Parasited Pon — [portable]

Create friction. Remove your credit card from one-click shopping. Set an auto-reply for after-hours work emails: "I am currently offline. Your message will be read during business hours." Put a physical sticky note on your monitor that says: "ARE THEY FEEDING ON ME?"

Being a is not a permanent condition. It is a diagnosis. You have value. You have energy. You have time. And none of those things are infinite.

After interacting with them, you feel exhausted, anxious, or guilty—even if nothing "bad" happened. The extraction method: Attention and empathy. The cure: The "Gray Rock" method. Become boring. Give one-word answers. Stop feeding the leech your emotional plasma. Parasite #2: The Subscription Trap (The Pon of Finance) Modern software has perfected the art of the slow drain. You sign up for a free trial of a video editor. You use it once. Three years later, $479 has vanished from your bank account in $11.99 increments. You don't even own the software; you rented a ghost. parasited pon

The word "Pon" comes from an old creole term for a vessel or a container—a thing meant to hold value. When you become a "Parasited Pon," you are the vessel. And something else is drinking from you without your consent.
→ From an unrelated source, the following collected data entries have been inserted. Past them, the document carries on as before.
theorem does_ginit (p : Option Prefix) (b : Byte) : Does (.ginit p a b) c s
    (if (c.s b).toNat = 0 ∨ 65535 < (c.s b).toNat then .trap 0x01 0 3 0
      else .done (c.modPool s1 fun q => q.spadWrite o 8 (gongWord (c.s b).toNat 0 0 0))) := by
  refine ⟨_, Eq.trans (b := execGinit p a b s) rfl (by unfold execGinit; rfl), ?_⟩
  rw [hat.gong]
  simp only [Gong.word_eq]

variable (hg : GongIs w exp phase pend arr)
include hg

theorem does_garr_full (p : Option Prefix) (d : Byte) (h : arr = exp) : Does (.garr p d a) c s (.trap 0x01 0 2 0) := by
  obtain ⟨hexp, -, -, harr, hvalid⟩ := hg.fields
  refine ⟨_, Eq.trans (b := execGarr p d a s) rfl (by unfold execGarr; rfl), ?_⟩
  rw [hat.gong]
  simp only [hvalid, hexp, harr, h, Bool.not_true, Bool.false_eq_true, if_false, if_true]

theorem does_garr (p : Option Prefix) (d : Byte) (hn : NoneEarlier c) (h : arr < exp) : Does (.garr p d a) c s
    (c.gongChange (shapeOf (.garr p d a)) (Instr.garr p d a).words s s1 o (gongWord exp phase pend (arr + 1))
      fun y => y.setS d.toNat (BitVec.ofNat 64 phase)) := by
  obtain ⟨hexp, hphase, -, harr, hvalid⟩ := hg.fields
  refine ⟨_, Eq.trans (b := execGarr p d a s) rfl (by unfold execGarr; rfl), ?_⟩
  have more : w + 1 = gongWord exp phase pend (arr + 1) := by rw [hg.word, gongWord, gongWord, Nat.add_assoc]
  rw [hat.gong]
  simp only [hvalid, hexp, harr, hphase, Nat.ne_of_lt h, Bool.not_true, Bool.false_eq_true, if_false,
    Ctx.afterEarlier, show c.earlier = none from hn, more]
  rfl

theorem does_gexp_count (p : Option Prefix) (b : Byte)
    (h : (c.s b).toNat = 0 ∨ (c.s b).toNat < arr ∨ 65535 < (c.s b).toNat) :
    Does (.gexp p a b) c s (.trap 0x01 0 3 0) := by
  obtain ⟨-, -, -, harr, hvalid⟩ := hg.fields
  refine ⟨_, Eq.trans (b := execGexp p a b s) rfl (by unfold execGexp; rfl), ?_⟩
  rw [hat.gong]
  simp only [hvalid, harr, h, Bool.not_true, Bool.false_eq_true, if_false, if_true]

theorem does_gexp (p : Option Prefix) (b : Byte) (hn : NoneEarlier c) (h1 : 1 ≤ (c.s b).toNat)
    (hle : arr ≤ (c.s b).toNat) (h2 : (c.s b).toNat ≤ 65535) : Does (.gexp p a b) c s
    (c.gongChange (shapeOf (.gexp p a b)) (Instr.gexp p a b).words s s1 o (gongWord (c.s b).toNat phase pend arr) id) := by
  obtain ⟨-, hphase, hpend, harr, hvalid⟩ := hg.fields
  refine ⟨_, Eq.trans (b := execGexp p a b s) rfl (by unfold execGexp; rfl), ?_⟩
  have good : ¬((c.s b).toNat = 0 ∨ (c.s b).toNat < arr ∨ 65535 < (c.s b).toNat) := by omega
  rw [hat.gong]
  simp only [hvalid, hphase, hpend, harr, good, Bool.not_true, Bool.false_eq_true, if_false,
    Ctx.afterEarlier, show c.earlier = none from hn, Gong.word_eq]
  rfl

end

/-! ### A changed gong word -/

section
variable {i : Instr} {c : Ctx} {s s1 : State} {q : Pool}
  (h : Issues i c s) (hp : s1.pool? c.pid = some q) (hc : q.cp? c.cid = some c.cp)
include h hp hc

/-- A word written to the scratchpad, with a change of the CP that keeps its place. -/
theorem Does.writes_word {o v : Nat} {f : Cp → Cp}
    (d : Does i c s (.done (c.modCp (c.modPool s1 fun p => p.spadWrite o 8 v) f))) (hr : RoomAt c s q 8)
    (hpc : (f c.cp).pc = c.cp.pc) (hcl : (f c.cp).clause = c.cp.clause) (hh : (f c.cp).holdLeft = c.cp.holdLeft)
    (hb : (f c.cp).begun = c.cp.begun) :
    ∃ t, Machine.exec i s = .next t ∧ Effect i c s1 t (q.spadWrite o 8 v) (f c.cp) := by
  obtain ⟨body, hx, hbody⟩ := d
  have logged := q.logged_spadWrite o 8 v
  exact completes_of h hx hp hc (·.spadWrite o 8 v) f hbody 8 hr logged.cores logged.held logged.cps hpc hcl hh hb

/-- R213: a changed gong word stands as written, unless its phase turns, which is a commit point. -/
theorem Does.changes_gong {o w exp phase pend arr : Nat} {f : Cp → Cp}
    (d : Does i c s (c.gongChange (shapeOf i) i.words s s1 o w f)) (hg : GongIs w exp phase pend arr)
    (hr : RoomAt c s q 8) (hpc : (f c.cp).pc = c.cp.pc) (hcl : (f c.cp).clause = c.cp.clause)
    (hh : (f c.cp).holdLeft = c.cp.holdLeft) (hb : (f c.cp).begun = c.cp.begun) :
    (¬(arr = exp ∧ pend = 0) → ∃ t, Machine.exec i s = .next t ∧ Effect i c s1 t (q.spadWrite o 8 w) (f c.cp)) ∧
    (arr = exp → pend = 0 → s1.canCommit c.pid none = true →
      Commits i c s s1 (q.spadWrite o 8 (gongWord exp (1 - phase) 0 0)) (f c.cp) none {} .go) ∧
    (arr = exp → pend = 0 → s1.canCommit c.pid none = false → Stalls i c s) := by
  have same (v : Nat) : (c.modCp (c.modPool s1 fun p => p.spadWrite o 8 v) f).canCommit c.pid none =
      s1.canCommit c.pid none :=
    canCommit_congr ((sameCommit_spadWrite s1 c.pid o 8 v).trans (sameCommit_modCp c _ f)) _ _
  unfold Ctx.gongChange at d
  dsimp only at d
  rw [hg.turned] at d
  refine ⟨fun stands => ?_, fun harr hpend can => ?_, fun harr hpend can => ?_⟩
  · rw [if_neg fun e => stands (hg.turns_iff.mp e)] at d
    exact d.writes_word h hp hc hr hpc hcl hh hb
  · rw [if_pos (hg.turns_iff.mpr ⟨harr, hpend⟩)] at d
    exact d.commits h ((same _).trans can) (effect_finish hp hc (·.spadWrite o 8 _) f
      (q.logged_spadWrite o 8 _).cps hpc hcl hh hb)
  · rw [if_pos (hg.turns_iff.mpr ⟨harr, hpend⟩)] at d
    exact d.stands h ((same _).trans can)

end

end Sys2Proof.Machine

/-! ### The statement -/

section

open Sys2Proof Sys2Proof.Machine

/-- Settles O30: GINIT writes its word; GARR and GEXP change one, and the changed word decides whether the phase
turns; the checks come in the order offset, word, count. -/
theorem gongInstructions : Obligations.GongInstructions := by
  unfold Obligations.GongInstructions
  refine ⟨fun c s s1 a q o w exp phase pend arr hat hr => ⟨fun p b h h1 h2 => ?_,
    fun hg hn => ⟨fun p d h hlt => ?_, fun p b n h hb h1 hle h2 => ?_⟩⟩,
    fun i c s a h hi hwide hh => ?_, fun i c s a h hi hsmall hh => ?_,
    fun c s s1 a q o w exp phase pend arr hat => ⟨fun p b h hb => ?_, fun i hi hne h hh hw => ?_,
      fun hg => ⟨fun p d h harr => (does_garr_full hat hg p d harr).traps h,
        fun p b h hb => (does_gexp_count hat hg p b hb).traps h⟩⟩⟩
  · have does := does_ginit hat p b
    rw [if_neg (by omega), ← Ctx.modCp_id c (c.modPool _ _)] at does
    exact does.writes_word h hat.pool hat.cp hr rfl rfl rfl rfl
  · exact (does_garr hat hg p d hn hlt).changes_gong h hat.pool hat.cp (hg.arrive hlt) hr rfl rfl rfl rfl
  · subst hb
    exact (does_gexp hat hg p b hn h1 hle h2).changes_gong h hat.pool hat.cp (hg.expect h1 hle h2) hr rfl rfl rfl rfl
  · obtain ⟨k, does, -⟩ := does_gong s hi hh
    rw [Ctx.gong_wide k hwide] at does
    exact does.traps h
  · obtain ⟨k, does, -⟩ := does_gong s hi hh
    refine ⟨fun hm => ?_, fun hm ho => ?_⟩
    · rw [Ctx.gong_misaligned k hsmall hm] at does
      exact does.traps h
    · rw [Ctx.gong_outside k hsmall hm ho] at does
      exact does.traps h
  · have does := does_ginit hat p b
    rw [if_pos hb] at does
    exact does.traps h
  · obtain ⟨k, does, noGong⟩ := does_gong s hi hh
    rw [hat.gong, noGong hne _ _ _ (Gong.valid_eq_false hw)] at does
    exact does.traps h

end

/-! Forced commits (R181, R275, R282): a pool reaches every pool that must commit with or before it, so that a commit
that can be taken forms a record. -/

namespace Sys2Proof.Machine

/-! ### Pools that must commit with or before a pool -/

section
variable (s : State)

/-- A pool's dependences lead from one pool to another. -/
def State.Leads : Nat → Nat → Prop := Relation.ReflTransGen fun x y => y ∈ s.directDeps x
That family member who only calls when they need emotional triage? Parasite. Benefit (relief of anxiety). Host harmed (your energy drops after every call). Create friction

You pick up your phone to check the weather and look up 45 minutes later having watched a man deep-fry a grilled cheese. You feel empty. The extraction method: Dopamine hacking. The cure: Scheduled "low-information" days. Delete the apps, keep the accounts. Use a browser blocker. Parasite #4: The Job That Loves You Too Much (The Pon of Labor) The "we are family" workplace. You work late. You answer emails on Sunday. You take on "stretch assignments" without a raise. The company profits. You get a pizza party and a "great job" sticker. You are being parasitized by corporate culture that mistakes endurance for loyalty.

We have a word for the obvious leeches. We call them scammers, toxic friends, deadbeat partners, or corporate overlords. But what about the invisible ones? The ones that don’t take a bite—they slowly siphon your life force until you wake up one day feeling hollow, broke, and confused. Your message will be read during business hours

The occurs when you fail to recognize that you are the only one contributing to the relationship—whether that relationship is with a person, an app, a job, or a belief system. The Golden Rule of the Pon: If you are the only one bleeding, you are the host. Stop asking what you did wrong and start asking what is feeding on you. Part 2: The Four Horsemen of the Parasited Pon Let’s categorize the drains. See if you recognize any of these in your own vessel. Parasite #1: The Emotional Vampire (The Pon of Psyche) This is the classic "friend" who uses you as a garbage dump. They never ask about your life. They interrupt your victories to talk about their tragedies. They leave you feeling like you just ran a marathon after a 15-minute coffee chat.